For many war veterans, the shock and horrors are hard to grasp and sometimes are not dealt with until decades later. Look at all the vets from the Gulf War who have since snapped. The accused Washington, D.C. sniper, John Allen Muhammed, is a Gulf War veteran. Jeffrey Glenn Hutchinson, also a Gulf vet, murdered his girlfriend and her three children in 1998. And of course, Timothy McVeigh, who murdered hundreds of people in a terrorist attack in Oklahoma City, was a Gulf War vet.
Thousands of Vietnam vets have taken their own lives or have ended up homeless because of their inability to adjust to the twisted reality of rejoining the very society that not only supports the mechanisms of war, but hardly cares to know about such things.
Observers of recent U.S. military attacks in countries such as Panama, Iraq, and Afghanistan have noted that technology is making it easier for military personnel to wage war. We are more able to wage war from a safe distance, which is making it psychologically easier to kill. A military chaplain wrote, "As war becomes safer and easier, as soldiers are removed from the horrors of war and see the enemy not as humans but as blips on a screen, there is a very real danger of losing the deterrent that such horrors provide."
According to Lt. Col. Dave Grossman, U.S. Army (Ret.), a technique called "operant conditioning" is used to overcome the human aversion to killing. For example, bull's-eye targets have been replaced by human-shaped ones to make soldiers feel comfortable when shooting at people. These types of techniques are what increased the fire rate of soldiers from 55% in Korea to 95% in Vietnam.
War is simply a failure of diplomatic policy, using the military to exercise with brutal force the will of one country against that of another. The method is killing and devastation. The immediate effects of war are hidden by those who control and create the war situations. The only human faces we will see on the corporate media may be those of some of our own veterans who find themselves unable to cope with the nightmare they once participated in.

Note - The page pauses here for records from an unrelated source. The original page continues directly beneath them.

/-- Release a finished partition. -/
def Partition.release (p : Partition) (gid : Nat) : Partition := if p.busy == some gid then { p with busy := none } else p

/-- What the last exit of a workgroup does: open and held copies are discarded (R269); a stream not begun ends, one stalled at a
wait has its wait ended and issues no more (R282). -/
def State.lastExit (s : State) (wg : Nat) : State :=
  match s.wg? wg with
  | none => s
  | some w =>
    if w.threads.any (·.place != .exited) then s else
    let drop := fun (c : Copy) => c.wg == wg && match c.kind with
      | .bulk _ _ _ _ _ _ _ st _ => st == .filling || st == .awaiting || st == .held
      | _ => false
    let s := { s with copies := s.copies.filter fun c => !drop c }
    s.mapStream wg fun x =>
      if x.stage == .idle || (x.stage == .running && (x.stop.isNone || x.assist.isSome) && x.wait.isSome) then { x with stage := .ended, wait := none }
      else x

/-- Some lanes of a group exit: a publishing boundary, and they leave every count of live threads (R125, R149). -/
def State.exitThreads (s : State) (g : Group) (lanes : List Nat) : State :=
  match s.wg? g.wg with
  | none => s
  | some w =>
    let tids := lanes.map (32 * g.block + ·)
    let s := if tids.isEmpty then s else s.boundary w.core w.id tids .exit
    ((s.leaveGroup g.id lanes).mapThreads w.id tids fun t => { t with place := .exited }).lastExit w.id

/-- The distinct next headers of a group's lanes, in the order of their lowest lanes. -/
def nextsOf (w : Workgroup) (g : Group) : List Nat :=
  (g.tids.filterMap fun t => (w.thread? t).map (·.next)).foldl (fun a x => if a.contains x then a else a ++ [x]) []

/-- File a group's lanes, one set per next header. -/
def State.fileGroup (s : State) (g : Group) (all : Bool) (at_ : Nat) : State :=
  match s.wg? g.wg with
  | none => s
  | some w => (nextsOf w g).foldl (fun s h =>
      match s.wg? g.wg with
      | none => s
      | some w => s.fileOrTrap w g.block (g.lanes.filter fun l => (w.thread? (32 * g.block + l)).map (·.next) == some h) h all
          (some g.id) at_) s

/-- Park a group's threads on a barrier register; when its generation has changed meanwhile they are released at once (R171). -/
def State.parkBar (s : State) (g : Group) (bar : Nat) (token : Bool) : State :=
  let s := (s.leaveGroup g.id g.lanes).mapThreads g.wg g.tids fun t => { t with place := .barwait bar token }
  match s.wg? g.wg with
  | none => s
  | some w => if (w.bars[bar]?).any fun b => b.gen != token then (s.refresh w.core).releaseAll g.wg g.tids else s

/-- Park a group's threads on a cinch line: they arrive once their publishing boundary completes (R173). -/
def State.parkCinch (s : State) (g : Group) (line : Nat) : State :=
  match s.wg? g.wg with
  | none => s
  | some w =>
    let id := s.seq
    let s := s.boundary w.core w.id g.tids (.cinch line)
    (s.leaveGroup g.id g.lanes).mapThreads g.wg g.tids fun t => { t with place := .cinch line false id }

/-- Park the lanes of a `waitv`; the others stay formed (R174). -/
def State.parkWaitv (s : State) (g : Group) (parks : List (Nat × WaitvPark)) : State :=
  parks.foldl (fun s e =>
    (s.leaveGroup g.id [e.1 % 32]).mapThread g.wg e.1 fun t => { t with place := .waitv { e.2 with since := s.cyc, read := s.cyc } }) s

/-- What the end of a run does to its threads, each at its next header (Table 5.9). -/
def State.applyTail (s : State) (g : Group) (tail : Tail) (at_ : Nat) : State :=
  match s.wg? g.wg with
  | none => s
  | some w =>
    match tail with
    | .fall => s
    | .branch _ =>
      if 1 < (nextsOf w g).length || g.lanes.length < (w.liveOf g.block).length then s.fileGroup g false at_ else s
    | .reform all => s.fileGroup g all at_
    | .exit lanes => s.exitThreads g lanes
    | .barwait bar token => s.parkBar g bar token
    | .cinch line => s.parkCinch g line
    | .waitv parks => s.parkWaitv g parks

/-- Whether a single step leaves what a trailer does to its threads undone until the next `gresume` (R329). -/
def Tail.waits : Tail → Bool
  | .fall | .exit _ => false
  | _ => true

/-- The event of a completed step, for a group that stops, or that is gone (R329); under a Bell it carries stop code 011 (R394). -/
def State.stepDone (s : State) (g : Group) (w : Workgroup) (tid pc : Nat) : State :=
  let bell := s.jobFrozen (s.jobOf w)
  match s.group? g.id with
  | some _ => s.trapGroup g.id 0x10 0 0 (if bell then 3 else 0) 0 pc [tid % 32] false
  | none =>
    let st : Stop := { cause := 0x10, sub := 0, detail := 0, code := if bell then 3 else 0, cont := !bell, reexec := !bell, pc, addr := 0
                       lanes := [tid % 32], tid, clk := s.cyc }
    s.raise (clusterOf w.core) w.core g.part none (s.wgEvent w tid false st)

/-- End a run at its trailer: the threads' writes settle, the partition is free, and the run's end takes effect, or waits for the
next `gresume` after a single step. -/
def State.endRun (s : State) (g : Group) (w : Workgroup) (r : Run) (park : Bool) (pc : Nat) : State :=
  let s := s.mapWg w.id fun w =>
    { w with threads := w.threads.map fun t =>
               if g.tids.contains t.tid then t.endRun s.cyc (r.tail.nextOf (pc + 4) (t.tid % 32)) else t
             ksettling := w.ksettling.map fun e => if e.own == some g.id then { e with own := none, ready := max e.ready s.cyc } else e }
  let head := r.tail.nextOf (pc + 4) ((g.lanes.head?).getD 0)
  let s := s.mapGroup g.id fun g =>
    { g with run := none, pc := head, since := s.cyc + 1, parked := park, lifted := false, skipWatch := false, step := none, held := 0
             filing := if g.step.isSome && r.tail.waits then some r.tail else none }
  let s := s.mapPart w.core g.part (·.release g.id)
  let s := if g.step.isSome && r.tail.waits then s else s.applyTail g r.tail pc
  let s := s.checkReform w.id g.block pc
  match g.step with
  | some tid => s.stepDone g w tid pc
  | none => s

/-- TRAILER (R27, R30, R32, R33, R75, R149). -/
def execTrailer (t : TrailerWord) (s : State) : Result :=
  onGroup s fun v =>
    if v.run.left ≠ 0 then .next (s.illegal .opcode)
    else if (trailerEntries t).any fun e => decide (v.run.ordinals.length ≤ e.ordinal) then .next (s.illegal .reserved)
    else .next (((trailerEntries t).foldl (fun s e => s.addEntry v.wg.id v.run e) s).endRun v.g v.wg v.run t.park v.turn.pc)

/-! ### Lane-cycles (R342) -/

/-- Count lane-cycles of a partition in a range, by class (0 active, 1 diverged, 2 predicated off, 3 absent, 4 idle). -/
def Partition.count (p : Partition) (range : Nat) (classes : List Nat) : Partition :=
  { p with lcc := classes.zipIdx.foldl (fun m e => sset 0 m (range * 5 + e.2) (sget 0 m (range * 5 + e.2) + w64 e.1)) p.lcc }

/-- Count the clks up to `clk` as idle. -/
def State.countIdle (s : State) (core part clk : Nat) : State :=
  s.mapPart core part fun p => { p.count 15 [0, 0, 0, 0, 32 * (clk - p.counted)] with counted := max p.counted clk }

/-! ### Drawing bins (R150) and lifting candidates (R154) -/

/-- A bin of a partition by its number. -/
def State.bin? (s : State) (core part bin : Nat) : Option Bin :=
  s.bins.find? fun b => b.core == core && b.part == part && b.index == bin

/-- Whether a bin may be drawn at all: not on its last-filing clk, not of a workgroup that is leaving or stopped. -/
def State.drawable (s : State) (b : Bin) : Bool :=
  decide (b.last < s.cyc) && ((s.wg? b.wg).map fun w => w.residence == .resident && w.stopped.isNone).getD false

I think again to former PFC Queen who bulldozed bodies, clearing the pieces of human beings from the desert. I wonder if some day he, too, might snap and attack the society that sent him to war. Could he one day end up conflicted with the twisted reality that he was given a medal for helping to hide the face of war? And, on such a day, will society look to the real cause of such terror, or will we just call him a madman like we did with Timothy McVeigh? Will we feel secure when we administer the death penalty to the very people we taught to kill in our name?
As another war begins under shady circumstances, how will those who come face to face with the bodies and death deal with returning to a society that never knew such atrocities even happened? Maybe we can honor them with a parade and that will make everything all better.
Don't count on it.
Sean Bell is a Gulf War era Marine vet and recently co-founded a local chapter of the Veterans for Peace.